Write out the records again, exactly. Nothing may be dropped.

● GIVEN DATA
--*--
theorem closeOne_stopped (h : s.comp.stopped = true) (b : Nat) : closeOne p s b = s := by
  simp [closeOne, State.compacting, h]

theorem closeOne_builder_ne {b i : Nat} (h : i ≠ b) : (closeOne p s b).builder i = s.builder i := by
  unfold closeOne
  split
  · rw [beginClose_builder, if_neg h]
  · rfl

theorem closeOne_compacting {b : Nat} (hc : s.compacting = true) (hu : (closeOne p s b).comp.stopped = false) :
    (closeOne p s b).compacting = true := by
  by_cases h : filledAnd p (s.builder b) = true
  · rw [closeOne_begins hc h] at hu ⊢
    exact (beginClose_worksOn b hc).running hc hu
  · rw [closeOne_spares (Bool.not_eq_true _ ▸ h)]
    exact hc

/-- A fold every step of which leaves its start. -/
theorem foldl_fixed_mem {α β : Type} (f : α → β → α) {a : α} {l : List β} (h : ∀ b ∈ l, f a b = a) : l.foldl f a = a := by
  induction l with
  | nil => rfl
  | cons b l ih =>
    rw [List.foldl_cons, h b (by simp)]
    exact ih (fun c hc => h c (List.mem_cons_of_mem b hc))

/-- A builder that is not to be closed stays as it is. -/
theorem closeOne_foldl_spares {b : Nat} (l : List Nat) (h : filledAnd p (s.builder b) = false) :
    (l.foldl (closeOne p) s).builder b = s.builder b := by
  refine foldl_inv (fun t : State => t.builder b = s.builder b) _ (fun t c ht => ?_) l s rfl
  by_cases hb : b = c
  · subst hb
    rw [closeOne_spares (by rw [ht]; exact h), ht]
  · rw [closeOne_builder_ne hb, ht]

/-- Whatever builder is still FILLING is as it was. -/
theorem closeBuilders_keeps_filling {b : Nat} (h : ((closeBuilders p s).builder b).phase = .filling) :
    (closeBuilders p s).builder b = s.builder b := by
  have hclosed : (closeBuilders p s).builder b = s.builder b ∨ ((closeBuilders p s).builder b).phase = .closing := by
    refine foldl_inv (fun t : State => t.builder b = s.builder b ∨ (t.builder b).phase = .closing) _ (fun t c ht => ?_) _ s
      (Or.inl rfl)
    split
    · rw [beginClose_builder]
      split
      · exact Or.inr rfl
      · exact ht
    · exact ht
  refine hclosed.resolve_right (fun hn => ?_)
  rw [h] at hn
  cases hn

/-- Where compaction still runs at the end, every builder named that was FILLING has been closed. -/
theorem closeOne_foldl_closes {b : Nat} {l : List Nat} (hc : s.compacting = true)
    (hend : (l.foldl (closeOne p) s).comp.stopped = false) (hb : b ∈ l) (h : filledAnd p (s.builder b) = true) :
    (l.foldl (closeOne p) s).builder b = closingBuilder (s.builder b) := by
  induction l generalizing s with
  | nil => exact absurd hb List.not_mem_nil
  | cons a l ih =>
    rw [List.foldl_cons] at hend ⊢
    have hruns : (closeOne p s a).comp.stopped = false := by
      rw [← Bool.not_eq_true]
      intro hs
      rw [foldl_fixed_mem _ (fun c _ => closeOne_stopped hs c), hs] at hend
      cases hend
    by_cases hab : b = a
    · subst hab
      have hclosed : (closeOne p s b).builder b = closingBuilder (s.builder b) := by
        rw [closeOne_begins hc h, beginClose_builder, if_pos rfl]
        rfl
      rw [closeOne_foldl_spares l (by rw [hclosed]; rfl), hclosed]
    · rw [ih (closeOne_compacting hc hruns) hend ((List.mem_cons.mp hb).resolve_left hab)
        (by rw [closeOne_builder_ne hab]; exact h), closeOne_builder_ne hab]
--*--
● PROBLEM SOLUTION
theorem closeOne_stopped (h : s.comp.stopped = true) (b : Nat) : closeOne p s b = s := by
  simp [closeOne, State.compacting, h]

theorem closeOne_builder_ne {b i : Nat} (h : i ≠ b) : (closeOne p s b).builder i = s.builder i := by
  unfold closeOne
  split
  · rw [beginClose_builder, if_neg h]
  · rfl

theorem closeOne_compacting {b : Nat} (hc : s.compacting = true) (hu : (closeOne p s b).comp.stopped = false) :
    (closeOne p s b).compacting = true := by
  by_cases h : filledAnd p (s.builder b) = true
  · rw [closeOne_begins hc h] at hu ⊢
    exact (beginClose_worksOn b hc).running hc hu
  · rw [closeOne_spares (Bool.not_eq_true _ ▸ h)]
    exact hc

/-- A fold every step of which leaves its start. -/
theorem foldl_fixed_mem {α β : Type} (f : α → β → α) {a : α} {l : List β} (h : ∀ b ∈ l, f a b = a) : l.foldl f a = a := by
  induction l with
  | nil => rfl
  | cons b l ih =>
    rw [List.foldl_cons, h b (by simp)]
    exact ih (fun c hc => h c (List.mem_cons_of_mem b hc))

/-- A builder that is not to be closed stays as it is. -/
theorem closeOne_foldl_spares {b : Nat} (l : List Nat) (h : filledAnd p (s.builder b) = false) :
    (l.foldl (closeOne p) s).builder b = s.builder b := by
  refine foldl_inv (fun t : State => t.builder b = s.builder b) _ (fun t c ht => ?_) l s rfl
  by_cases hb : b = c
  · subst hb
    rw [closeOne_spares (by rw [ht]; exact h), ht]
  · rw [closeOne_builder_ne hb, ht]

/-- Whatever builder is still FILLING is as it was. -/
theorem closeBuilders_keeps_filling {b : Nat} (h : ((closeBuilders p s).builder b).phase = .filling) :
    (closeBuilders p s).builder b = s.builder b := by
  have hclosed : (closeBuilders p s).builder b = s.builder b ∨ ((closeBuilders p s).builder b).phase = .closing := by
    refine foldl_inv (fun t : State => t.builder b = s.builder b ∨ (t.builder b).phase = .closing) _ (fun t c ht => ?_) _ s
      (Or.inl rfl)
    split
    · rw [beginClose_builder]
      split
      · exact Or.inr rfl
      · exact ht
    · exact ht
  refine hclosed.resolve_right (fun hn => ?_)
  rw [h] at hn
  cases hn

/-- Where compaction still runs at the end, every builder named that was FILLING has been closed. -/
theorem closeOne_foldl_closes {b : Nat} {l : List Nat} (hc : s.compacting = true)
    (hend : (l.foldl (closeOne p) s).comp.stopped = false) (hb : b ∈ l) (h : filledAnd p (s.builder b) = true) :
    (l.foldl (closeOne p) s).builder b = closingBuilder (s.builder b) := by
  induction l generalizing s with
  | nil => exact absurd hb List.not_mem_nil
  | cons a l ih =>
    rw [List.foldl_cons] at hend ⊢
    have hruns : (closeOne p s a).comp.stopped = false := by
      rw [← Bool.not_eq_true]
      intro hs
      rw [foldl_fixed_mem _ (fun c _ => closeOne_stopped hs c), hs] at hend
      cases hend
    by_cases hab : b = a
    · subst hab
      have hclosed : (closeOne p s b).builder b = closingBuilder (s.builder b) := by
        rw [closeOne_begins hc h, beginClose_builder, if_pos rfl]
        rfl
      rw [closeOne_foldl_spares l (by rw [hclosed]; rfl), hclosed]
    · rw [ih (closeOne_compacting hc hruns) hend ((List.mem_cons.mp hb).resolve_left hab)
        (by rw [closeOne_builder_ne hab]; exact h), closeOne_builder_ne hab]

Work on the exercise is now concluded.